There has been continuing improvement in *U-*values for double-glazing through the use of soft-coat low-e glass, insulated spacers at the edge of the panes and better insulated frames. Currently commercially available double glazed windows may have *U*-values of 1.5 W m^{-2} K^{-1} or better, far lower than the *U*-value of 4.8 W m^{-2} K^{-1} shown for single glazing above.

It is also important that windows have a good transparency to let in light and solar gains and are airtight when closed. Currently windows in the UK are sold with a Window Energy Rating on a scale A – G which takes into account the *U*-value, airtightness and transparency. A reasonably airtight double glazed window with a *U*-value of 1.6 W m^{-2} K^{-1} and a solar transparency of 50% would get a ‘C’ rating. Under the 2013 UK building regulations this rating is now the minimum acceptable for new and replacement windows and even this standard may be tightened in the next few years. Essentially to get a good rating a double-glazed window must have a good low-e coating *and* use insulating spacers around the edges of the glass *and* have a good transparency.

Argon-filled double-glazed units require a relatively thick gap of 12–16 mm between the panes. This makes their use difficult in retrofitting older timber sash windows, for example in historic listed buildings. For these, slimmer double-glazing units can be used to meet the required UK window regulation *U*-values, using a krypton/xenon filling in an 8 mm gap or alternatively vacuum glazing with only a 0.2 mm gap.

By 2015 it was estimated that 80% of the UK housing stock had full whole-house double-glazing (BEIS, 2018c).

## Activity 2

Table 2 gives typical *U*-values of various types of window glazing system.
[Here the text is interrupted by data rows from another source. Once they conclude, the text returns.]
-- ==== Sys2Proof/Safety.lean ====
section
/-! DEFINITION. What counts as a safe state and a safe step, in the terms the statements use: the canonical form of what
State holds by address, a step that goes on, and what an update leaves as it was. -/

namespace Sys2Proof.Safety

open Sys2Proof Sys2Proof.Machine

/-- The canonical form: memory, the registers and the 64-bit counters each list rising addresses, and none that holds what
an unlisted address reads as. Equal contents are then equal data. -/
def Canonical (s : State) : Prop :=
  Memory.wf s.mem = true ∧ SMap.wf resetWord s.regs = true ∧ SMap.wf (fun _ => 0) s.ctr = true

/-- The outcome is a next state for which `p` holds. -/
def Completes (r : Result) (p : State → Prop) : Prop := ∃ t, r = .next t ∧ p t

/-- What a sender offers crosses to the registers: its crossing is not fenced and, for a host function, the function exists. -/
def Crosses (s : State) (who : Sender) : Prop := s.cutOff who = false ∧ s.absent who = false

/-- An access of the register at `a` takes place and finds the island of its block awake. -/
def Serves (s : State) (who : Sender) (a : Nat) : Prop := (s.accessible who a = true ∧ s.accessWakes a = s) ∧ Crosses s who

/-- A write by a sender crosses, and no host write of the cycle is due before it (R36, R485). -/
def WritesAlone (s : State) (who : Sender) : Prop :=
  s.cutOff who = false ∧ s.early = [] ∧ (isHost who = true ∨ ∀ a, s.hostWritesNow a = [])

/-- The access of a BAR0 register that a command is, where it is one: who makes it, and the register's address (R482). -/
def accessOf : Instr → Option (Sender × Nat)
  | .portDisable who port => some (who, (R.RLY_PnCTL_PORT_EN port).addr)
  | .relayDisable who => some (who, R.RLY_CTRL_ENABLE.addr)
  | .rlyFctClaim who => some (who, fctPort)
  | .rlyFctRelease who => some (who, R.RLY_FCT_RELEASE_RELEASE.addr)
  | .insert who => some (who, R.RLY_FCT_CMD_OP.addr)
  | .update who => some (who, R.RLY_FCT_CMD_OP.addr)
  | .delete who => some (who, R.RLY_FCT_CMD_OP.addr)
  | .lookup who => some (who, R.RLY_FCT_CMD_OP.addr)
  | .routeCommit who => some (who, R.RLY_FCT_CMD_OP.addr)
  | .select who => some (who, R.RLY_FCT_CMD_OP.addr)
  | .stateWrite who => some (who, R.RLY_FCT_CMD_OP.addr)
  | .clear who => some (who, R.RLY_FCT_CMD_OP.addr)
  | .hashSeedWrite who _ => some (who, R.RLY_HASH_SEED_SEED.addr)
  | .resetPools who _ => some (who, R.BPM_CTRL_ENABLE.addr)
  | .bpmDisable who => some (who, R.BPM_CTRL_ENABLE.addr)
  | .poolThresholdWrite who pool which _ => some (who, (thresholdAddr pool which))
  | .minfreeWrite who pool => some (who, (R.BPM_Pp_MINFREE_F pool).addr)
  | .dropRest who queue => some (who, (R.BPM_Qq_CMD_DROP_REST queue).addr)
  | .flush who queue => some (who, (R.BPM_Qq_CMD_DROP_REST queue).addr)
  | .indRead who => some (who, R.EGS_IND_CMD_READ.addr)
  | .indWrite who => some (who, R.EGS_IND_CMD_READ.addr)
  | .histClr who => some (who, R.EGS_CTRL_ENABLE.addr)
  | .activate who port => some (who, (R.TGC_CTRL_ENABLE port).addr)
  | .gateDisable who port => some (who, (R.TGC_CTRL_ENABLE port).addr)
  | .stepAbsolute who => some (who, R.TIM_STEP_CMD_CMD.addr)
  | .stepOffset who => some (who, R.TIM_STEP_CMD_CMD.addr)
  | .timSlewWrite who _ => some (who, R.TIM_SLEW_PPB.addr)
  | .timNsRead who => some (who, R.TIM_NS_NS.addr)
  | .txtsPop who port => some (who, (R.TIM_Pn_TXTS_ID_VALID port).addr)
  | .injWd who engine => some (who, (injectAddr engine))
  | .mxmClaim who => some (who, mxmPort)
  | .mxmRelease who => some (who, R.MXM_RELEASE_RELEASE.addr)
  | .load who => some (who, R.MXM_SET_CMD_OP.addr)
  | .store who => some (who, R.MXM_SET_CMD_OP.addr)
  | .readActive who => some (who, R.MXM_SET_CMD_OP.addr)
  | .swapCommit who _ _ _ => some (who, R.MXM_SWAP_CMD_COUNT.addr)
  | .mixDisable who => some (who, R.MXM_CTRL_ENABLE.addr)
  | .dscDoorbell who cluster _ => some (who, (R.DSC_DOORBELL_RING cluster).addr)
  | .halt who core _ => some (who, (R.CORE_DBG_HALT (core / 16) (core % 16)).addr)
  | .step who core => some (who, (R.CORE_DBG_HALT (core / 16) (core % 16)).addr)
  | .modStartWrite who mod _ => some (who, (R.SDG_MOD_START_FRAME mod).addr)
  | .detectorConfig who det _ _ => some (who, (R.SDG_DET_CFG_SRC det).addr)
  | .kslClaim who => some (who, kslPort)
  | .kslRelease who => some (who, R.KSL_RELEASE_RELEASE.addr)
  | .kslDataWrite who word _ => some (who, (kslWordAddr word))
  | .write who => some (who, R.KSL_CMD_OP.addr)
  | .erase who => some (who, R.KSL_CMD_OP.addr)
  | .zeroize who => some (who, R.KSL_CMD_OP.addr)
  | .zeroizeAll who => some (who, R.KSL_CMD_OP.addr)
  | .retireOld who => some (who, R.KSL_CMD_OP.addr)
  | .kslStatus who => some (who, R.KSL_CMD_OP.addr)
  | .ctxInit who => some (who, R.KSL_CMD_OP.addr)
  | .ctxClear who => some (who, R.KSL_CMD_OP.addr)
  | .cpxPkaClaim who => some (who, pkaPort)
  | .cpxPkaRelease who => some (who, R.CPX_PKA_RELEASE_RELEASE.addr)
  | .verify who _ _ _ _ _ => some (who, R.CPX_PKA_CMD_OP.addr)
  | .sign who _ _ => some (who, R.CPX_PKA_CMD_OP.addr)
  | .keygen who _ => some (who, R.CPX_PKA_CMD_OP.addr)
  | .ecdh who _ _ _ => some (who, R.CPX_PKA_CMD_OP.addr)
  | .deriveToSlot who _ _ _ _ _ => some (who, R.CPX_PKA_CMD_OP.addr)
  | .rngDataRead (.read who) => some (who, R.CPX_RNG_DATA_DATA.addr)
  | .rngDataRead (.request _) => none
  | .trunkEnable who trunk => some (who, (R.TRK_Tt_CTRL_EN trunk).addr)
  | .trunkDisable who trunk => some (who, (R.TRK_Tt_CTRL_EN trunk).addr)
  | .standbyEnter who => some (who, R.UPD_CTRL_ENABLE.addr)
  | .standbyExit who => some (who, R.UPD_CTRL_ENABLE.addr)
  | .mapEnable who => some (who, R.HBM_MAP_CTRL_ENABLE.addr)
  | .tailWrite fn j _ => some (.host fn, (R.HIF_Fn_Qj_TAIL_ENTRY fn j).addr)
  | .pioCommit fn j => some (.host fn, (R.HIF_Fn_Qj_PIO_WORD fn j 7).addr)
  | .headWrite fn k _ => some (.host fn, (R.HIF_Fn_Qj_HEAD_ENTRY fn (16 + k)).addr)
  | .hostQueueDisable fn j => some (.host fn, (R.HIF_Fn_Qj_CFG_MODE fn j).addr)
  | .mbxClaim fn => some (.host fn, R.MBX_CLAIM_VALID.addr)
  | .mbxDataWrite fn ch index _ => some (.host fn, (R.MBX_CHc_DATA_DATA ch index).addr)
  | .send fn ch _ => some (.host fn, (R.MBX_CHc_CTRL_SEND ch).addr)
  | .dblSet fn w _ => some (.host fn, (R.DBL_SET_SET w).addr)
  | .dblStatClear who w _ => some (who, (R.DBL_STAT_BITS w).addr)
  | .reset who _ => some (who, R.FUS_CTRL_RESET.addr)
  | .kick who => some (who, R.FUS_FW_WD_KICK.addr)
  | .rcvLoad who => some (who, R.FUS_RCV_CMD_OP.addr)
  | .rcvClear who => some (who, R.FUS_RCV_CMD_OP.addr)
  | .slotsMaxWrite who => some (who, R.HTS_SLOTS_MAX_SLOTS.addr)
  | .irqWaitMaxWrite who cluster => some (who, (R.DSC_IRQ_WAIT_MAX_CYCLES cluster).addr)
  | .ipeakWrite who rail => some (who, (R.UPD_RAIL_IPEAK_MILLIAMPS rail).addr)
  | .msixUnmask fn (some v) => some (.host fn, vectorControl fn v)
  | _ => none

/-- The registers of `t` are those of `s`, but for the addresses listed. -/
def SameRegsBut (s t : State) (as : List Nat) : Prop := ∀ a, a ∉ as → t.reg a = s.reg a

/-- The 64-bit counters of `t` are those of `s`, but for the addresses listed. -/
def SameCountersBut (s t : State) (as : List Nat) : Prop := ∀ a, a ∉ as → t.counter a = s.counter a

/-- The octets of memory of `t` are those of `s`, but for `n` octets from `a`. -/
def SameMemoryBut (s t : State) (a n : Nat) : Prop := ∀ p, ¬ (a ≤ p ∧ p < a + n) → t.byte p = s.byte p

/-- `t` is `s` with the 64-bit counter at `a` raised by `n`, modulo 2^64, and nothing else changed. -/
def CountsOnly (s t : State) (a n : Nat) : Prop :=
  t = { s with ctr := t.ctr } ∧ t.counter a = (s.counter a + n) % 2 ^ 64 ∧ SameCountersBut s t [a]

/-- `t` is `s` with the low bits of `v` in a register field, and nothing else changed: no other field of the register, no
other register, nothing beside the registers. -/
def SetsOnly (s t : State) (f : Fld) (v : Nat) : Prop :=
  t = { s with regs := t.regs } ∧ t.get f = v % 2 ^ f.width ∧ SameRegsBut s t [f.addr] ∧
  ∀ l n, l + n ≤ f.lsb ∨ f.lsb + f.width ≤ l → (t.reg f.addr).field l n = (s.reg f.addr).field l n

/-- A core about to issue a bundle: nothing issued yet, no load in flight, no delay slot, no repeat due at this bundle, and no
debug request (R306 to R310, R331). -/
def Fresh (k : DspCore) : Prop :=
  k.issues = true ∧ k.bundle = Bundle.empty ∧ k.flight = [] ∧ k.delay = 0 ∧ k.atLoopEnd = false ∧ k.haltReq = false ∧ k.oneStep = false

/-- Of the cores only `c` changed, to `k`; beside the cores, only the count of cycles in task context and the free values taken. -/
def OnlyCore (s t : State) (c : Core) (k : DspCore) : Prop :=
  t.core c = k ∧ (∀ e, e ≠ c.val → t.core e = s.core e) ∧ t = { s with dsp := t.dsp, ctr := t.ctr, freeCtr := t.freeCtr } ∧
  SameCountersBut s t [R.C_CORE_TASK_CYCLES (c / 16) (c % 16)]

/-- The bundle ended with core `k`, which goes on to the next bundle with no load in flight. -/
def EndsBundle (s t : State) (c : Core) (k : DspCore) : Prop :=
  OnlyCore s t c { k with pc := (k.pc + 1) % 8192, loaded := false }

/-- STATUS after an ALU operation: Z and N as given, SATD kept or set, and all from bit 5 on as before; V and C are not said. -/
def StatusAfter (old new : Nat) (z n clip : Bool) : Prop :=
  new.testBit 0 = z ∧ new.testBit 1 = n ∧ new.testBit 4 = (old.testBit 4 || clip) ∧ ∀ i, 5 ≤ i → new.testBit i = old.testBit i

/-- A signed 32-bit result of an exact one: its low bits where it fits or `sat` is off, else the end of the range by sign (R299). -/
def Narrowed (sat : Bool) (x : Int) (r : Word) : Prop :=
  (-2 ^ 31 ≤ x ∧ x < 2 ^ 31 → r.toInt = x) ∧ (sat = false → r = BitVec.ofInt 32 x) ∧
  (sat = true → 2 ^ 31 ≤ x → r = 0x7FFFFFFF) ∧ (sat = true → x < -2 ^ 31 → r = 0x80000000)

/-- A Hokuvon frame of a type other than HELLO and HELLO_REPLY has left trunk `n` for encryption (R395, R398): said where its template can
send and no core is free at once, so that its request waits. -/
def Sends (s t : State) (n ty flags : Nat) (body : List Byte) : Prop :=
  s.templateOk (s.template s.trunkHdrBase n) = true → s.isSet R.TRK_CTRL_ENABLE = true → s.freeCore = none → s.cpx.waiting = [] →
  s.cipherGone = false → ∃ c r, t.rly.copies = s.rly.copies ++ [c] ∧ c.op = s.cpx.nextId ∧ t.cpx.waiting = [(s.cpx.nextId, r)] ∧
    r.input = some (s.hokuvonHeader n ty (flags + s.get (R.TRK_Tt_STAT_KEY_PHASE n)) (body.length + 16) ++ body) ∧ r.enc = true ∧
    r.kind = .trunk ∧ r.hdrLen = 20 ∧ r.slot = s.get (R.TRK_Tt_SLOTS_SEND n)

/-- A client's request with header `h` has reached its open session `n` in order, with nothing held before it (R527, R529, R532). -/
def Heard (s u : State) (h : GulHead) (ty n : Nat) (g : GulSession) : Prop :=
  s.arrive h ty = .session u n g ∧ g.isOpen = true ∧ headOk h = true ∧ g.held = [] ∧ g.last < 2 ^ 32 ∧ h.seq.toNat = (g.last + 1) % 2 ^ 32

/-- The reply that a session keeps to the request numbered `seq`, and LAST (R532). -/
def Replied (t : State) (n seq : Nat) (m : GulMsg) : Prop :=
  m.seq = seq ∧ ∃ g, t.session n = some g ∧ m ∈ g.replies ∧ g.last = seq

/-- Every state but what `keep` and the registers at `as` hold, the fuses, the flash and the commands that wait is as after a reset
(R546, R549), with no burn under way. -/
def ResetBut (s t : State) (keep : List Fld) (as : List Nat) : Prop :=
  (∀ f ∈ keep, t.get f = s.get f) ∧ (∀ a, a ∉ keep.map Fld.addr → a ∉ as → t.reg a = resetWord a) ∧ t.mem = [] ∧
  t.gul = State.reset.gul ∧ t.hts = State.reset.hts ∧ t.rly = State.reset.rly ∧ t.fns = State.reset.fns ∧ t.dsp = State.reset.dsp ∧
  t.boot.flash = s.boot.flash ∧ t.boot.erased = s.boot.erased ∧ t.boot.endorse = s.boot.endorse ∧ t.boot.burns = [] ∧
  t.pending = s.pending ∧ t.out = s.out

/-- A cold reset has left the supply in state `x` (R546, R606). -/
def ColdStart (s t : State) (x : Supply) : Prop := ResetBut s t fuseFields [] ∧ t.boot.supply = x ∧ t.ctr = []

/-- A warm reset for `cause` has left the device at stage `stage` (R546, R549): the log, the time and the cause bits go on. -/
def WarmStart (s t : State) (cause : Fld) (stage : Nat) : Prop :=
  ResetBut s t ((fuseFields ++ warmFields).filter fun f => f.addr != R.FUS_RESET_CAUSE_POWER_ON.addr && f.addr != R.FUS_WARM_COUNT_COUNT.addr)
    [R.FUS_RESET_CAUSE_POWER_ON.addr, R.FUS_WARM_COUNT_COUNT.addr, R.HIF_BOOT_STAGE_STAGE.addr] ∧
  (∀ i, i < 6 → (t.reg cause.addr).getLsbD i = ((s.reg cause.addr).getLsbD i || i == cause.lsb)) ∧
  t.get R.FUS_WARM_COUNT_COUNT = min (2 ^ 32 - 1) (s.get R.FUS_WARM_COUNT_COUNT + 1) ∧ t.bootStage = stage ∧ t.boot.supply = .run ∧
  t.boot.wd = none ∧ t.sql.entries = s.sql.entries ∧ t.time = s.time ∧ t.cycle = s.cycle ∧
  ∀ a, t.counter a = if a = 0x00F00010 then s.counter a % 2 ^ 64 else 0

/-- A reset asked for while it is too hot is refused, with an entry in the log (R548). -/
def ResetRefused (s t : State) (cause : Fld) : Prop :=
  ∃ u, SetsOnly s u R.FUS_STATUS_CFG_IGNORED 1 ∧
    t = u.log Unit.fus 0 Sev.warn Ev.resetRefused cause.lsb (s.get R.UPD_TJ_CELSIUS)

end Sys2Proof.Safety
end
What is the rate of heat loss in watts through a large single-glazed window with an area of 2 m^{2}, on a day when the outdoor and indoor temperatures are 5°C and 20°C respectively?

### Answer

Table 2 shows that the *U*-value for this window is 4.8 W m^{–2} K^{–1} − The heat loss heat flow through one square metre = *U*-value × temperature difference.

The total loss rate is thus 2 × 4.8 × (20 − 5) = 144 watts

## Activity 3

If the temperature difference remained the same throughout 24 hours, what would be the total heat loss in kilowatt-hours over the day? What would it have been using the best of the glazing types shown in Table 2?

### Answer

For a single glazed window the heat loss over 24 hours will be 144 watts × 24 hours = 3456 watt-hours or just over 3.4 kilowatt-hours.

For a triple-glazed window with a *U*-value of 1.3 W m^{–2} K^{–1} the heat loss rate would be 2 × 1.3 × (20 − 5) = 39 W and the total heat loss over 24 hours would be 39 × 24 = 936 Wh, or under 1 kWh.